Concernant l’entreposage à long terme, et pour répondre aux nouvelles conditions d’éligibilité des appels à projets nationaux et européens, des archives ouvertes comme “HAL” (Hyper Articles en Ligne43) permettent aux chercheurs de présenter leur curriculum vitae et d’archiver

leur production scientifique. Elles ont été mises en place par les universités en s’appuyant sur les infrastructures proposées en France par le C.I.N.E.S. (Centre Informatique National de l’Enseignement Supérieur) ; celles-ci permettent (description officielle) :

● « D’assurer une large diffusion des résultats de la recherche.

● D’accroître la visibilité de la production scientifique des chercheurs, accessible librement.

● D’indexer cette production par la plupart des moteurs de recherche. ● D’offrir des services tels que la constitution de listes de publications. ● De garantir la pérennité des données stockées dans l'archive.

● De répondre aux exigences de la Commission Européenne dans le cadre du programme H2020 ».

L’autre fonctionnalité intéressante de HAL est de permettre l’archivage de versions de travail et donc, dans le cadre de la diffusion d’une prépublication qui pourrait être copiée, de valider l’antériorité d’un travail et de permettre un recours par le producteur spolié.

Enfin, certaines entreprises développent des « entrepôts de données » sous forme de réseaux sociaux (Academia, ResearchGate, RIO…) qui permettent de partager tout type de données et même des résultats « négatifs ». Les modèles économiques de ces structures sont souvent décriés et certains chercheurs appellent leurs collègues à les boycotter. Faut-il vraiment ignorer ces outils ? Voici la réponse laissée par un chercheur sur un forum : « Je ne le ferai pas pour deux raisons : d’abord, nombre de chercheurs, notamment au sud de la Méditerranée où il n’existe pas d’archives ouvertes publiques (ou bien où les chercheurs ne connaissent pas ces dernières), utilisent ces services privés. C’est souvent via ces sites qu’il est possible de prendre connaissance de l’existence de ces travaux. Ensuite, même si manifestement les consultations via HAL sont plus nombreuses, ces interfaces permettent de recevoir à intervalles réguliers des demandes d’articles (non déposés, seulement signalés) via ResearchGate et, un peu moins, par Academia. HAL aurait tout intérêt à se doter d’un bouton de demande d’article, même si certains doutent de l’efficacité d’un tel dispositif qui pourrait au contraire retenir les chercheurs de déposer leurs textes en libre accès, en se limitant au dépôt de leurs notices (éventuellement le texte étant déposé mais sous embargo). Les recommandations émergentes sont d’utiliser exclusivement et prioritairement HAL pour les dépôts, et d’utiliser les réseaux sociaux scientifiques (et les autres, notamment Twitter) pour leur fonction d’aide à la diffusion, en particulier dans les

sous-communautés disciplinaires et thématiques. Ces sites récupèrent automatiquement (notamment ResearchGate qui fait cela très bien) les nouveaux textes déposés sur HAL : il suffit de valider et d’activer ainsi le relais. »

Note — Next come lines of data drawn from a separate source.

-- ==== Sys2Proof/Machine/Dictionary.lean ====
section
/-!
DEFINITION. Writes to the object dictionary (16 R450 to R457, R465 and every chapter's own objects): the
checks of Table 16-3 in their order, and what an accepted write does.
-/

namespace Sys2Proof.Machine

/-! ### Values as they are written -/

/-- Reserved bits of a value are ignored (R8): those above the type's width, of channel masks, of the
safeguard enables, of the interrupt enables, and of handles. -/
def writtenValue (index sub width v : Nat) : Nat :=
  let v := v % 2 ^ width
  match index, sub with
  | 0x2400, 7 | 0x2400, 8 | 0x2400, 9 | 0x2400, 10 => v % 2 ^ 48
  | 0x5200, 3 => v % 4
  | 0x7000, 2 => v % 64
  | 0x5020, 1 | 0x5210, 1 | 0x5310, 1 => v % 2 ^ 26 + v / 2 ^ 36 % 2 ^ 12 * 2 ^ 36
  | 0x6020, 1 => v % 2 ^ 48
  | _, _ => v

/-- Holds a value in a setting; a persistent one is queued for commit (R465). -/
def State.putSub (s : State) (index sub v : Nat) : State :=
  if persistentSub index sub then s.putPersistent index sub v else s.putSetting index sub v

def State.putSelector (s : State) (route index sub v : Nat) : State :=
  { s with dict := { s.dict with selectors := insertKey s.dict.selectors (route, index, sub) v } }

/-! ### Rings (R14 to R19, R325, R343) -/

/-- A ring and its control area lie below `size`, with one of its subindices at a new value. -/
def State.ringFits (s : State) (index unit sub v : Nat) : Bool :=
  let at_ (x : Nat) : Nat := if x = sub then v else s.setting index x
  (sub == 4 || s.t2Ok (at_ 2) (unit * 2 ^ at_ 3)) && (sub == 2 || sub == 3 || s.t2Ok (at_ 4) 128)

/-- A ring or its control area overlaps an open window. -/
def State.ringInWindow (s : State) (index unit : Nat) : Bool :=
  s.inWindow (s.setting index 2) (unit * 2 ^ s.setting index 3) || s.inWindow (s.setting index 4) 128

/-- Step 5 of a ring object: what is set or enabled does not reach past `size`, and what is enabled
overlaps no open window. (Log entry 87: DEDUCED, unsafe.) -/
def State.ringRange (s : State) (index unit sub v : Nat) : Bool :=
  match sub with
  | 1 => v == 0 || s.setting index 1 == 1 || (s.ringFits index unit 0 0 && !s.ringInWindow index unit)
  | 2 | 3 | 4 => s.ringFits index unit sub v
  | _ => true

/-- Completion ring `c` is owed nothing (R19). A completion whose producer line is still to be written is owed. -/
def State.cqFree (s : State) (c : Nat) : Bool :=
  (s.cqRing c).held.isEmpty &&
    s.running.all (fun (r : Running) => s.cqOf r.record.ring != c) &&
    (List.range 64).all (fun n => (s.cmdRing n).taken.isEmpty || s.cqOf n != c) &&
    s.link.deferred.all (fun d => match d.write with
      | .completion p => p.cq != c
      | .producer c' _ => c' != c) &&
    s.granary.directory.all (fun (x : Session) => match x.run with
      | some r => r.id.isNone || r.cq != c
      | none => true)

/-- A write of a command ring's `enable`. A disabled ring is overrun no longer. -/
def State.setCmdEnable (s : State) (n v : Nat) : State :=
  if v = 0 then s.disableCmd n else if s.setting (cmdObj n) 1 = 1 then s else s.enableCmd n

def State.setCqEnable (s : State) (n v : Nat) : State :=
  if v = 0 then s.disableCq n else if s.setting (cqObj n) 1 = 1 then s else s.enableCq n

/-! ### The seal area (R302 to R304, R325, R343) -/

/-- Area positions that a seal lists or consists of. -/
def SealInfo.positions (i : SealInfo) : List Nat := i.entries.map (·.place) ++ i.parts

/-- Positions that a session pins: its latest seal's, and what a seal in progress has written. -/
def Session.positions (x : Session) : List Nat :=
  (match x.latest with
    | some i => if x.state == 0 || x.state == 7 then [] else i.positions
    | none => []) ++ x.sealing.flatMap (·.places)

/-- Pinned positions of a tenant's area (R303). -/
def State.pinnedPlaces (s : State) (t : Nat) : List Nat :=
  (s.granary.directory.filter (fun (x : Session) => handleTenant x.handle == t)).flatMap Session.positions ++
  (s.granary.mirror.filter (fun (m : MirrorEntry) => handleTenant m.session == t)).flatMap
    (fun (m : MirrorEntry) => m.entries.map (·.place) ++ m.parts) ++
  (s.pairing.incoming.filter (fun e => handleTenant e.1.1 == t)).flatMap (fun e => e.2.map (·.place))

/-- `floor` may move to `v`: a position of the used region, which does not hold `cursor`, so that no pinned
position is passed (R302, R303). -/
def State.floorOk (s : State) (t v : Nat) : Bool :=
  let a := s.area t
  if a.bales = 0 then v == 0
  else
    let d := (v + a.bales - a.floor) % a.bales
    decide (v < a.bales) && decide (d < a.used) &&
      (s.pinnedPlaces t).all (fun p => decide (d ≤ (p + a.bales - a.floor) % a.bales))

/-- An area at `base` of `n` bales is in the T2 window and overlaps no open window. -/
def State.areaFits (s : State) (base n : Nat) : Bool :=
  n == 0 || (s.t2Ok base (n * 65536) && !s.inWindow base (n * 65536))

def State.areaRange (s : State) (x : Tenant) (sub v : Nat) : Bool :=
  let a := s.area x.number
  match sub with
  | 1 => s.areaFits v a.bales
  | 2 => (v == 0 || decide (16 ≤ v)) && decide (v ≤ x.qT2) && s.areaFits a.base.toNat v
  | 4 => s.floorOk x.number v
  | _ => true

def SealArea.put (a : SealArea) (sub v : Nat) : SealArea :=
  match sub with
  | 1 => { a with base := BitVec.ofNat 64 v, cursor := 0, floor := 0 }
  | 2 => { a with bales := v, cursor := 0, floor := 0 }
  | 4 => { a with floor := v }
  | 5 => { a with sealMs := v }
  | 6 => { a with implicitRevive := v == 1 }
  | _ => { a with retain := v == 1 }

/-! ### Quotas (R338) -/

/-- No tier's quotas, summed over the job's tenants, exceed its capacity in service, and `q_t2` holds the
tenant's seal area. -/
def State.quotaRange (s : State) (x : Tenant) (sub v : Nat) : Bool :=
  let others := s.tenants.filter (fun (y : Tenant) => y.number != x.number)
  match sub with
  | 1 => decide (v + sumOf (·.qT0) others ≤ s.t0Capacity)
  | 2 => decide (v + sumOf (·.qT1) others ≤ s.t1Capacity)
  | _ => decide (v + sumOf (·.qT2) others ≤ s.t2Capacity) && decide ((s.area x.number).bales ≤ v)

def Tenant.putQuota (x : Tenant) (sub v : Nat) : Tenant :=
  match sub with
  | 1 => { x with qT0 := v }
  | 2 => { x with qT1 := v }
  | _ => { x with qT2 := v }

/-! ### Serving options (R274, R286) -/

/-- A lower `burst` cuts the level at once. (Log entry 64: DEDUCED, unsafe.) -/
def Tenant.putServing (x : Tenant) (sub v : Nat) : Tenant :=
  match sub with
  | 1 => { x with rate := BitVec.ofNat 32 v }
  | 2 =>
    if (v : Int) < x.level then { x with burst := BitVec.ofNat 32 v, level := v, frac := 0 }
    else { x with burst := BitVec.ofNat 32 v }
  | 3 => { x with prio := v }
  | 4 => { x with pad := v == 1 }
  | _ => { x with slowAlert := v }

def Tenant.putText (x : Tenant) (sub v : Nat) : Tenant :=
  if sub = 1 then { x with eosOnEmpty := v == 1 } else { x with showSpecials := v == 1 }

/-! ### Index slots (R107) -/

def IndexSlot.put (x : IndexSlot) (sub v : Nat) : IndexSlot :=
  match sub with
  | 10 => { x with probes := v }
  | 11 => { x with k := v }
  | _ => { x with publishMs := v }

/-! ### Selectors that must name something (R63, R156, R189, R285, R321, R456) -/

def State.selects (s : State) (route index sub v : Nat) : Bool :=
  let t := s.selectedTenant route
  let h : U64 := BitVec.ofNat 64 v
  match index, sub with
  | 0x3000, 1 => (s.tenant? v).isSome
  | 0x4210, 1 => (s.reportedTable t v).isSome
  | 0x5020, 1 => v == 0 || (handleTenant h == t && modelNumber h != 0 && s.modelFor t (modelNumber h))
  | 0x5210, 1 | 0x5310, 1 => (s.handleVersion h).isSome
  | 0x5210, 2 => match s.handleVersion (BitVec.ofNat 64 (s.selector route 0x5210 1)) with
    | some m => decide (v < m.layers.length)
    | none => v == 0
  | 0x6020, 1 => handleTenant h == t
  | _, _ => true

/-! ### Causes and sticky bits (R477, R482) -/

def Causes.clear (c : Causes) (index sub v : Nat) : Causes :=
  match index with
  | 0x7010 => { c with cq := c.cq &&& ~~~(BitVec.ofNat 64 v) }
  | 0x7011 => { c with overrun := c.overrun &&& ~~~(BitVec.ofNat 64 v) }
  | 0x7012 => { c with link := c.link &&& ~~~(BitVec.ofNat 16 v) }
  | 0x7013 => { c with slow := c.slow &&& ~~~(BitVec.ofNat 4096 (v * 2 ^ (64 * (sub - 1)))) }
  | _ => { c with sys := c.sys &&& ~~~(BitVec.ofNat 16 v) }

/-- Ones clear cause bits; a level whose condition holds is set again. -/
def State.clearCause (s : State) (index sub v : Nat) : State :=
  ({ s with causes := s.causes.clear index sub v }).refreshSys

/-- Ones clear sticky bits whose sources are quiet. Clearing `thermal` may end the thermal trip. -/
def State.clearStickyWord (s : State) (sub v : Nat) : State :=
  let ones : BitVec 96 := BitVec.ofNat 96 (if sub = 1 then v else v % 2 ^ 32 * 2 ^ 64)
  (s.clearSticky ones).endTrip

/-! ### Ports and pairing (R402, R517) -/

/-- A valid write of a port's `enable`. -/
def State.setPortEnable (s : State) (p v : Nat) : State :=
  if v = 0 then s.portDown p 4
  else if (s.port p).state = 4 then
    let s := s.movePort p (fun x => { x with state := 0 })
    if s.portTrains p then s.movePort p (fun x => { x with state := 1 }) else s
  else s

/-- A valid write of `pair_en`. -/
def State.setPairEn (s : State) (v : Nat) : State :=
  if v = 1 then s.tryPair else if s.pairing.state == 1 then s.endPair else s

/-- A write of 1 to `detach` while PAIRED: DETACH is sent. -/
def State.detachNow (s : State) : State := (s.leavePaired 3).putOnPort 0 (.peer 0 (s.pairMessage 0x62))

/-! ### Settings whose write acts at once -/

/-- A safety limit changes (R427): the temperatures and the rack alert are judged anew (Table 18-6). -/
def State.limitChanged (s : State) (sub : Nat) : State :=
  if sub = 2 then s.senseTj s.power.tjMax
  else if sub = 3 && s.power.rackLow && s.rackEnabled then s.hold 0 else s

/-! ### The checks of Table 16-3 -/

/-- Step 3: in recovery the writes served are those of the attestation window, the staging object and
firmware installation; the boot ROM installs only a partition image (R431). (Log entry 84: DEDUCED, unsafe.) -/
def State.recoveryServes (s : State) (index sub v : Nat) : Bool :=
  index == 0x1020 || index == 0x8110 ||
    (index == 0x8100 && (sub != 1 || v == 2 || (v == 1 && !s.startUp.noPartition) || v == 0 || decide (5 < v)))

/-- Step 5: range, alignment, and what a selector or a limit names. (Log entry 87: DEDUCED, unsafe.) -/
def State.valueOk (s : State) (route index sub v : Nat) : Bool :=
  rangeOk index sub v && s.selects route index sub v &&
    (match objectKind index, sub, s.tenant? (s.selectedTenant route) with
      | 0x1140, sub, _ => s.ringRange index 64 sub v
      | 0x1180, sub, _ => s.ringRange index 32 sub v
      | 0x2000, 1, _ => decide (v ≤ s.setting 0x8010 1)
      | 0x3040, sub, some x => s.areaRange x sub v
      | 0x3050, sub, some x => s.quotaRange x sub v
      | 0x4200, 3, _ => decide (16 + v + max (s.setting 0x5010 1) s.job.loftMib ≤ 128)
      | 0x5010, 1, _ => decide (16 + s.setting 0x4200 3 + v ≤ 128)
      | 0x8110, 1, _ => decide (v < stageSize)
      | 0x8110, 2, _ => decide (s.part.stageOff < stageSize)
      | _, _, _ => true)

/-- Step 6: the object is in a state that allows the write; a key's import and erase have checks of their own (R438). (Log entry 84: DEDUCED, unsafe.) -/
def State.stateOk (s : State) (route index sub v : Nat) : Bool :=
  if index == 0x3010 && (sub == 4 || sub == 5) then true
  else if tenantObject index && s.job.state == 0 then false
  else match objectKind index, sub with
    | 0x1020, 6 => s.part.qstate != 1
    | 0x1100, 1 => v == 1 || !s.windowClosed
    | 0x1118, _ => decide (s.job.state ≤ 1)
    | 0x1120, 1 => v == 1 || !(s.onRoute (objectNumber index) || (objectNumber index == 0 && s.pairing.state == 2))
    | 0x1140, 1 => true
    | 0x1140, _ => s.setting index 1 == 0
    | 0x1180, 1 => v == 1 || s.cqFree (objectNumber index)
    | 0x1180, _ => s.setting index 1 == 0
    | 0x11C8, 1 => v == 1 || decide (s.pairing.state < 2)
    | 0x11C8, _ => s.pairing.state == 2
    | 0x2000, 9 => s.maySleep
    | 0x3040, 1 | 0x3040, 2 => (s.pinnedPlaces (s.selectedTenant route)).isEmpty
    | 0x4010, _ => (s.slot (objectNumber index)).state != 0
    | 0x8100, 1 => s.part.result != 1
    | 0x8110, _ => s.part.spState == 1 && !s.power.nvInhibit
    | _, _ => true

/-- Status of the first check of Table 16-3 that a write fails, from step 2 on; OK when none does. -/
def State.writeStatus (s : State) (route index sub v : Nat) : Nat :=
  match subInfo index sub with
  | none => stNotSupported
  | some i =>
    if s.startUp.stage == 0xFF && !s.recoveryServes index sub (v % 2 ^ i.width) then stNotSupported
    else match i.access with
      | .ro | .sp => stDenied
      | _ =>
        let v := writtenValue index sub i.width v
        if i.access = .rwp && !s.presence then stPresence
        else if !s.valueOk route index sub v then stBadParam
        else if !s.stateOk route index sub v then stWrongState
        else stOk

/-! ### What an accepted write does -/

/-- An accepted write to an object of the selected tenant, keys apart. -/
def State.putTenant (s : State) (t index sub v : Nat) : State :=
  match index with
  | 0x3010 => s.modTenant t (fun x => { x with keySrc := BitVec.ofNat 64 v })
  | 0x3020 => s.modTenant t (fun x => x.putText sub v)
  | 0x3030 => s.modTenant t (fun x => x.putServing sub v)
  | 0x3040 => s.modArea t (fun a => a.put sub v)
  | 0x3050 => s.modTenant t (fun x => x.putQuota sub v)
  | _ => s

/-- An accepted write to an object of the module. A soft reset is left to the caller: it begins after the
response is sent. -/
def State.putModule (s : State) (index sub v : Nat) : State :=
  match objectKind index, sub with
  | 0x1020, 6 => s.startQuote
  | 0x1120, 1 => (s.putSub index 1 v).setPortEnable (objectNumber index) v
  | 0x1140, 1 => s.setCmdEnable (objectNumber index) v
  | 0x1180, 1 => s.setCqEnable (objectNumber index) v
  | 0x11C0, 3 => s
  | 0x11C8, 1 => (s.putSub index 1 v).setPairEn v
  | 0x11C8, 5 => s.detachNow
  | 0x2000, 9 => s.enterSleep
  | 0x4010, _ => s.modSlot (objectNumber index) (fun x => x.put sub v)
  | 0x7010, _ | 0x7011, _ | 0x7012, _ | 0x7013, _ | 0x7014, _ => s.clearCause index sub v
  | 0x7100, _ => s.clearStickyWord sub v
  | 0x8010, _ => (s.putSub index sub v).limitChanged sub
  | 0x8100, 1 => (s.putSub index 1 v).startOp v
  | 0x8110, 1 => s.setStageOff v
  | 0x8110, 2 => s.stageWord v
  | _, _ => s.putSub index sub v

/-- A write that passed the checks: the state after it and its status. A key import or erase has statuses
of its own (R438). -/
def State.acceptWrite (s : State) (route index sub v : Nat) : State × Nat :=
  let t := s.selectedTenant route
  if index = 0x3010 && sub = 4 then s.importKey t
  else if index = 0x3010 && sub = 5 then s.eraseKey t
  else if routeSub index sub then (s.putSelector route index sub v, stOk)
  else if tenantObject index then (s.putTenant t index sub v, stOk)
  else (s.putModule index sub v, stOk)

/-- A write of a subindex on a route: the state after it and its status. -/
def State.dictWrite (s : State) (route index sub v : Nat) : State × Nat :=
  let st := s.writeStatus route index sub v
  if st != stOk then (s, st)
  else
    let w := match subInfo index sub with
      | some i => i.width
      | none => 0
    s.acceptWrite route index sub (writtenValue index sub w v)

/-- The write starts a soft reset once its response is sent. -/
def startsReset (index sub status : Nat) : Bool := index == 0x11C0 && sub == 3 && status == stOk

end Sys2Proof.Machine
end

A noter aussi que les dépôts via HAL, même s’ils demandent certaines informations obligatoires, n’imposent en fin de compte que très peu de formalisme, ce qui ne garantit en aucun cas la documentation suffisante de données pour une réutilisation potentielle. Cet état de fait est encore plus criant pour les réseaux sociaux pour lesquels les informations demandées sont minimalistes.